Hideaway Resorts Director Andrew Menzies denied staff were forced to stay, but could not be evacuated because the cyclone tracked south late on 2 February 2011. Menzies was quoted as saying, "We followed cyclone procedures, there was never a forced evacuation communicated to anyone ... We have cyclone-rated buildings to a category 5, so this was actually the safest place to be". Rupert Greenhough from Hideaway Resorts said the island followed "established cyclone procedures", which did not include provision for mass evacuation of staff.

Hideaway Resorts CEO Mark Campbell and Director Andrew Menzies flew by helicopter to Dunk Island on 3 February 2011 to assess the damage. Chairman Rupert Greenhough expressed relief that staff had survived the cyclone and described that outcome as a testament to the planning and preparations undertaken.

On 4 February 2011, staff, other than a skeleton team, were stood down until the resort was to be rebuilt, evacuated from the island by helicopters and water taxis, and offered counselling.

The Herald Sun reported that when management became aware that journalists were on the island, they were ushered away from staff and directed to speak to the island's Melbourne-based co-owner and the manager of the resort.

On 5 February 2011, the Sunshine Coast Daily reported that statements purporting to cover Bedarra Resort released by management of Hideaway Resorts on 4 February 2011 actually referred to only its Dunk Island property that neighbours Bedarra Island.

====Dunk Island Resort infrastructure damage====
The damage to the resort was described as being very severe, with much of the resort needing to be completely rebuilt. The usually cyclone-hardy palm trees were stripped. The resort's pool was filled with sand from the storm surge, the function hall was gutted, and the health centre was unroofed. Almost all of the beachfront apartments had their walls torn off. The gardens of the resort were stripped bare.

In July 2012, the general manager of the island, David Henry, advised that restoration work was proceeding slowly, and the re-opening of the resort was not expected for at least eighteen months. The campsites and associated amenities blocks were expected to re-open in September 2012.

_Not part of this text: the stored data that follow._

-- ==== Sys2Proof/Laws/State.lean ====
section
/-! SUPPORT. What each named update of the state leaves as it was: one lemma per field and update, and per reader of a record and
update. -/

namespace Sys2Proof.Machine

/-! ### setReg -/

@[simp] theorem State.setReg_pending (s : State) (k : Nat) (v : Word) : (s.setReg k v).pending = s.pending := rfl
@[simp] theorem State.setReg_staged (s : State) (k : Nat) (v : Word) : (s.setReg k v).staged = s.staged := rfl
@[simp] theorem State.setReg_arb (s : State) (k : Nat) (v : Word) : (s.setReg k v).arb = s.arb := rfl
@[simp] theorem State.setReg_pane (s : State) (k : Nat) (v : Word) : (s.setReg k v).pane = s.pane := rfl
@[simp] theorem State.setReg_scratch (s : State) (k : Nat) (v : Word) : (s.setReg k v).scratch = s.scratch := rfl
@[simp] theorem State.setReg_hbm (s : State) (k : Nat) (v : Word) : (s.setReg k v).hbm = s.hbm := rfl
@[simp] theorem State.setReg_clines (s : State) (k : Nat) (v : Word) : (s.setReg k v).clines = s.clines := rfl
@[simp] theorem State.setReg_cdirty (s : State) (k : Nat) (v : Word) : (s.setReg k v).cdirty = s.cdirty := rfl
@[simp] theorem State.setReg_cdata (s : State) (k : Nat) (v : Word) : (s.setReg k v).cdata = s.cdata := rfl
@[simp] theorem State.setReg_host (s : State) (k : Nat) (v : Word) : (s.setReg k v).host = s.host := rfl
@[simp] theorem State.setReg_hbad (s : State) (k : Nat) (v : Word) : (s.setReg k v).hbad = s.hbad := rfl
@[simp] theorem State.setReg_window (s : State) (k : Nat) (v : Word) : (s.setReg k v).window = s.window := rfl
@[simp] theorem State.setReg_cas (s : State) (k : Nat) (v : Word) : (s.setReg k v).cas = s.cas := rfl
@[simp] theorem State.setReg_lts (s : State) (k : Nat) (v : Word) : (s.setReg k v).lts = s.lts := rfl
@[simp] theorem State.setReg_heldPane (s : State) (k : Nat) (v : Word) : (s.setReg k v).heldPane = s.heldPane := rfl
@[simp] theorem State.setReg_tiles (s : State) (k : Nat) (v : Word) : (s.setReg k v).tiles = s.tiles := rfl
@[simp] theorem State.setReg_fns (s : State) (k : Nat) (v : Word) : (s.setReg k v).fns = s.fns := rfl
@[simp] theorem State.setReg_cfgs (s : State) (k : Nat) (v : Word) : (s.setReg k v).cfgs = s.cfgs := rfl
@[simp] theorem State.setReg_unlock (s : State) (k : Nat) (v : Word) : (s.setReg k v).unlock = s.unlock := rfl
@[simp] theorem State.setReg_ports (s : State) (k : Nat) (v : Word) : (s.setReg k v).ports = s.ports := rfl
@[simp] theorem State.setReg_fabs (s : State) (k : Nat) (v : Word) : (s.setReg k v).fabs = s.fabs := rfl
@[simp] theorem State.setReg_lays (s : State) (k : Nat) (v : Word) : (s.setReg k v).lays = s.lays := rfl
@[simp] theorem State.setReg_louvres (s : State) (k : Nat) (v : Word) : (s.setReg k v).louvres = s.louvres := rfl
@[simp] theorem State.setReg_hub (s : State) (k : Nat) (v : Word) : (s.setReg k v).hub = s.hub := rfl
@[simp] theorem State.setReg_tscrub (s : State) (k : Nat) (v : Word) : (s.setReg k v).tscrub = s.tscrub := rfl
@[simp] theorem State.setReg_hscrub (s : State) (k : Nat) (v : Word) : (s.setReg k v).hscrub = s.hscrub := rfl
@[simp] theorem State.setReg_mesh (s : State) (k : Nat) (v : Word) : (s.setReg k v).mesh = s.mesh := rfl
@[simp] theorem State.setReg_hcopy (s : State) (k : Nat) (v : Word) : (s.setReg k v).hcopy = s.hcopy := rfl
@[simp] theorem State.setReg_hpos (s : State) (k : Nat) (v : Word) : (s.setReg k v).hpos = s.hpos := rfl
@[simp] theorem State.setReg_wcopy (s : State) (k : Nat) (v : Word) : (s.setReg k v).wcopy = s.wcopy := rfl
@[simp] theorem State.setReg_spares (s : State) (k : Nat) (v : Word) : (s.setReg k v).spares = s.spares := rfl
@[simp] theorem State.setReg_shut (s : State) (k : Nat) (v : Word) : (s.setReg k v).shut = s.shut := rfl
@[simp] theorem State.setReg_fenced (s : State) (k : Nat) (v : Word) : (s.setReg k v).fenced = s.fenced := rfl
@[simp] theorem State.setReg_tests (s : State) (k : Nat) (v : Word) : (s.setReg k v).tests = s.tests := rfl
@[simp] theorem State.setReg_flash (s : State) (k : Nat) (v : Word) : (s.setReg k v).flash = s.flash := rfl
@[simp] theorem State.setReg_opts (s : State) (k : Nat) (v : Word) : (s.setReg k v).opts = s.opts := rfl
@[simp] theorem State.setReg_fuses (s : State) (k : Nat) (v : Word) : (s.setReg k v).fuses = s.fuses := rfl
@[simp] theorem State.setReg_jrn (s : State) (k : Nat) (v : Word) : (s.setReg k v).jrn = s.jrn := rfl
@[simp] theorem State.setReg_run (s : State) (k : Nat) (v : Word) : (s.setReg k v).run = s.run := rfl
@[simp] theorem State.setReg_boot (s : State) (k : Nat) (v : Word) : (s.setReg k v).boot = s.boot := rfl
@[simp] theorem State.setReg_sealing (s : State) (k : Nat) (v : Word) : (s.setReg k v).sealing = s.sealing := rfl
@[simp] theorem State.setReg_trnRep (s : State) (k : Nat) (v : Word) : (s.setReg k v).trnRep = s.trnRep := rfl
@[simp] theorem State.setReg_rseq (s : State) (k : Nat) (v : Word) : (s.setReg k v).rseq = s.rseq := rfl
@[simp] theorem State.setReg_pwr (s : State) (k : Nat) (v : Word) : (s.setReg k v).pwr = s.pwr := rfl
@[simp] theorem State.setReg_mgt (s : State) (k : Nat) (v : Word) : (s.setReg k v).mgt = s.mgt := rfl
@[simp] theorem State.setReg_free (s : State) (k : Nat) (v : Word) : (s.setReg k v).free = s.free := rfl
@[simp] theorem State.setReg_out (s : State) (k : Nat) (v : Word) : (s.setReg k v).out = s.out := rfl
@[simp] theorem State.setReg_arbN (s : State) (k : Nat) (v : Word) (j : Nat) : (s.setReg k v).arbN j = s.arbN j := rfl
@[simp] theorem State.setReg_casement (s : State) (k : Nat) (v : Word) (j : Nat) : (s.setReg k v).casement j = s.casement j := rfl
@[simp] theorem State.setReg_lt (s : State) (k : Nat) (v : Word) (j i : Nat) : (s.setReg k v).lt j i = s.lt j i := rfl
@[simp] theorem State.setReg_tile (s : State) (k : Nat) (v : Word) (j : Nat) : (s.setReg k v).tile j = s.tile j := rfl
@[simp] theorem State.setReg_fn (s : State) (k : Nat) (v : Word) (j : Nat) : (s.setReg k v).fn j = s.fn j := rfl
@[simp] theorem State.setReg_port (s : State) (k : Nat) (v : Word) (j : Nat) : (s.setReg k v).port j = s.port j := rfl
@[simp] theorem State.setReg_fab (s : State) (k : Nat) (v : Word) (j : Nat) : (s.setReg k v).fab j = s.fab j := rfl
@[simp] theorem State.setReg_lay (s : State) (k : Nat) (v : Word) (j : Nat) : (s.setReg k v).lay j = s.lay j := rfl

/-! ### setRf -/

@[simp] theorem State.setRf_pending (s : State) (k a b v : Nat) : (s.setRf k a b v).pending = s.pending := rfl
@[simp] theorem State.setRf_staged (s : State) (k a b v : Nat) : (s.setRf k a b v).staged = s.staged := rfl
@[simp] theorem State.setRf_arb (s : State) (k a b v : Nat) : (s.setRf k a b v).arb = s.arb := rfl
@[simp] theorem State.setRf_pane (s : State) (k a b v : Nat) : (s.setRf k a b v).pane = s.pane := rfl
@[simp] theorem State.setRf_scratch (s : State) (k a b v : Nat) : (s.setRf k a b v).scratch = s.scratch := rfl
@[simp] theorem State.setRf_hbm (s : State) (k a b v : Nat) : (s.setRf k a b v).hbm = s.hbm := rfl
@[simp] theorem State.setRf_clines (s : State) (k a b v : Nat) : (s.setRf k a b v).clines = s.clines := rfl
@[simp] theorem State.setRf_cdirty (s : State) (k a b v : Nat) : (s.setRf k a b v).cdirty = s.cdirty := rfl
@[simp] theorem State.setRf_cdata (s : State) (k a b v : Nat) : (s.setRf k a b v).cdata = s.cdata := rfl
@[simp] theorem State.setRf_host (s : State) (k a b v : Nat) : (s.setRf k a b v).host = s.host := rfl
@[simp] theorem State.setRf_hbad (s : State) (k a b v : Nat) : (s.setRf k a b v).hbad = s.hbad := rfl
@[simp] theorem State.setRf_window (s : State) (k a b v : Nat) : (s.setRf k a b v).window = s.window := rfl
@[simp] theorem State.setRf_cas (s : State) (k a b v : Nat) : (s.setRf k a b v).cas = s.cas := rfl
@[simp] theorem State.setRf_lts (s : State) (k a b v : Nat) : (s.setRf k a b v).lts = s.lts := rfl
@[simp] theorem State.setRf_heldPane (s : State) (k a b v : Nat) : (s.setRf k a b v).heldPane = s.heldPane := rfl
@[simp] theorem State.setRf_tiles (s : State) (k a b v : Nat) : (s.setRf k a b v).tiles = s.tiles := rfl
@[simp] theorem State.setRf_fns (s : State) (k a b v : Nat) : (s.setRf k a b v).fns = s.fns := rfl
@[simp] theorem State.setRf_cfgs (s : State) (k a b v : Nat) : (s.setRf k a b v).cfgs = s.cfgs := rfl
@[simp] theorem State.setRf_unlock (s : State) (k a b v : Nat) : (s.setRf k a b v).unlock = s.unlock := rfl
@[simp] theorem State.setRf_ports (s : State) (k a b v : Nat) : (s.setRf k a b v).ports = s.ports := rfl
@[simp] theorem State.setRf_fabs (s : State) (k a b v : Nat) : (s.setRf k a b v).fabs = s.fabs := rfl
@[simp] theorem State.setRf_lays (s : State) (k a b v : Nat) : (s.setRf k a b v).lays = s.lays := rfl
@[simp] theorem State.setRf_louvres (s : State) (k a b v : Nat) : (s.setRf k a b v).louvres = s.louvres := rfl
@[simp] theorem State.setRf_hub (s : State) (k a b v : Nat) : (s.setRf k a b v).hub = s.hub := rfl
@[simp] theorem State.setRf_tscrub (s : State) (k a b v : Nat) : (s.setRf k a b v).tscrub = s.tscrub := rfl
@[simp] theorem State.setRf_hscrub (s : State) (k a b v : Nat) : (s.setRf k a b v).hscrub = s.hscrub := rfl
@[simp] theorem State.setRf_mesh (s : State) (k a b v : Nat) : (s.setRf k a b v).mesh = s.mesh := rfl
@[simp] theorem State.setRf_hcopy (s : State) (k a b v : Nat) : (s.setRf k a b v).hcopy = s.hcopy := rfl
@[simp] theorem State.setRf_hpos (s : State) (k a b v : Nat) : (s.setRf k a b v).hpos = s.hpos := rfl
@[simp] theorem State.setRf_wcopy (s : State) (k a b v : Nat) : (s.setRf k a b v).wcopy = s.wcopy := rfl
@[simp] theorem State.setRf_spares (s : State) (k a b v : Nat) : (s.setRf k a b v).spares = s.spares := rfl
@[simp] theorem State.setRf_shut (s : State) (k a b v : Nat) : (s.setRf k a b v).shut = s.shut := rfl
@[simp] theorem State.setRf_fenced (s : State) (k a b v : Nat) : (s.setRf k a b v).fenced = s.fenced := rfl
@[simp] theorem State.setRf_tests (s : State) (k a b v : Nat) : (s.setRf k a b v).tests = s.tests := rfl
@[simp] theorem State.setRf_flash (s : State) (k a b v : Nat) : (s.setRf k a b v).flash = s.flash := rfl
@[simp] theorem State.setRf_opts (s : State) (k a b v : Nat) : (s.setRf k a b v).opts = s.opts := rfl
@[simp] theorem State.setRf_fuses (s : State) (k a b v : Nat) : (s.setRf k a b v).fuses = s.fuses := rfl
@[simp] theorem State.setRf_jrn (s : State) (k a b v : Nat) : (s.setRf k a b v).jrn = s.jrn := rfl
@[simp] theorem State.setRf_run (s : State) (k a b v : Nat) : (s.setRf k a b v).run = s.run := rfl
@[simp] theorem State.setRf_boot (s : State) (k a b v : Nat) : (s.setRf k a b v).boot = s.boot := rfl
@[simp] theorem State.setRf_sealing (s : State) (k a b v : Nat) : (s.setRf k a b v).sealing = s.sealing := rfl
@[simp] theorem State.setRf_trnRep (s : State) (k a b v : Nat) : (s.setRf k a b v).trnRep = s.trnRep := rfl
@[simp] theorem State.setRf_rseq (s : State) (k a b v : Nat) : (s.setRf k a b v).rseq = s.rseq := rfl
@[simp] theorem State.setRf_pwr (s : State) (k a b v : Nat) : (s.setRf k a b v).pwr = s.pwr := rfl
@[simp] theorem State.setRf_mgt (s : State) (k a b v : Nat) : (s.setRf k a b v).mgt = s.mgt := rfl
@[simp] theorem State.setRf_free (s : State) (k a b v : Nat) : (s.setRf k a b v).free = s.free := rfl
@[simp] theorem State.setRf_out (s : State) (k a b v : Nat) : (s.setRf k a b v).out = s.out := rfl
@[simp] theorem State.setRf_arbN (s : State) (k a b v : Nat) (j : Nat) : (s.setRf k a b v).arbN j = s.arbN j := rfl
@[simp] theorem State.setRf_casement (s : State) (k a b v : Nat) (j : Nat) : (s.setRf k a b v).casement j = s.casement j := rfl
@[simp] theorem State.setRf_lt (s : State) (k a b v : Nat) (j i : Nat) : (s.setRf k a b v).lt j i = s.lt j i := rfl
@[simp] theorem State.setRf_tile (s : State) (k a b v : Nat) (j : Nat) : (s.setRf k a b v).tile j = s.tile j := rfl
@[simp] theorem State.setRf_fn (s : State) (k a b v : Nat) (j : Nat) : (s.setRf k a b v).fn j = s.fn j := rfl
@[simp] theorem State.setRf_port (s : State) (k a b v : Nat) (j : Nat) : (s.setRf k a b v).port j = s.port j := rfl
@[simp] theorem State.setRf_fab (s : State) (k a b v : Nat) (j : Nat) : (s.setRf k a b v).fab j = s.fab j := rfl
@[simp] theorem State.setRf_lay (s : State) (k a b v : Nat) (j : Nat) : (s.setRf k a b v).lay j = s.lay j := rfl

In the event, restoration was continually delayed. In late 2019, it was announced that international investment conglomerate Mayfair 101, headed by James Mawhinney, had purchased Dunk Island for a reported $31.5m, and said it would rebuild the resort with significantly expanded facilities.

==Education==
There are no schools on Dunk Island. On the mainland, the nearest government primary school is Mission Beach State School in Wongaling Beach and the nearest government secondary school is Tully State High School in Tully. Distance education and boarding school are other alternatives.

==In popular culture==
Dunk Island was the location for the 1969 film Age of Consent, which was based on a story by the artist and writer Norman Lindsay. Directed by Michael Powell, it starred James Mason as Bradley Morahan, a jaded Australian artist returning from New York, and Helen Mirren as Cora Ryan, a local teenager. Age of Consent attracted controversy over nudity and a sex scene, which led to some censorship and cuts. Much of the film was shot on the beach at Brammo Bay where ferries bringing visitors now dock.

An assignment in the penultimate round of the third season of the reality television show The Mole required the four remaining players to draw a rough map of Dunk Island. Contestants Marc Jongebloed and Bob Young won by submitting a drawing which roughly resembled the map of the island. One of the final scenes in James Cameron's movie Sanctum was shot on Muggy Muggy beach.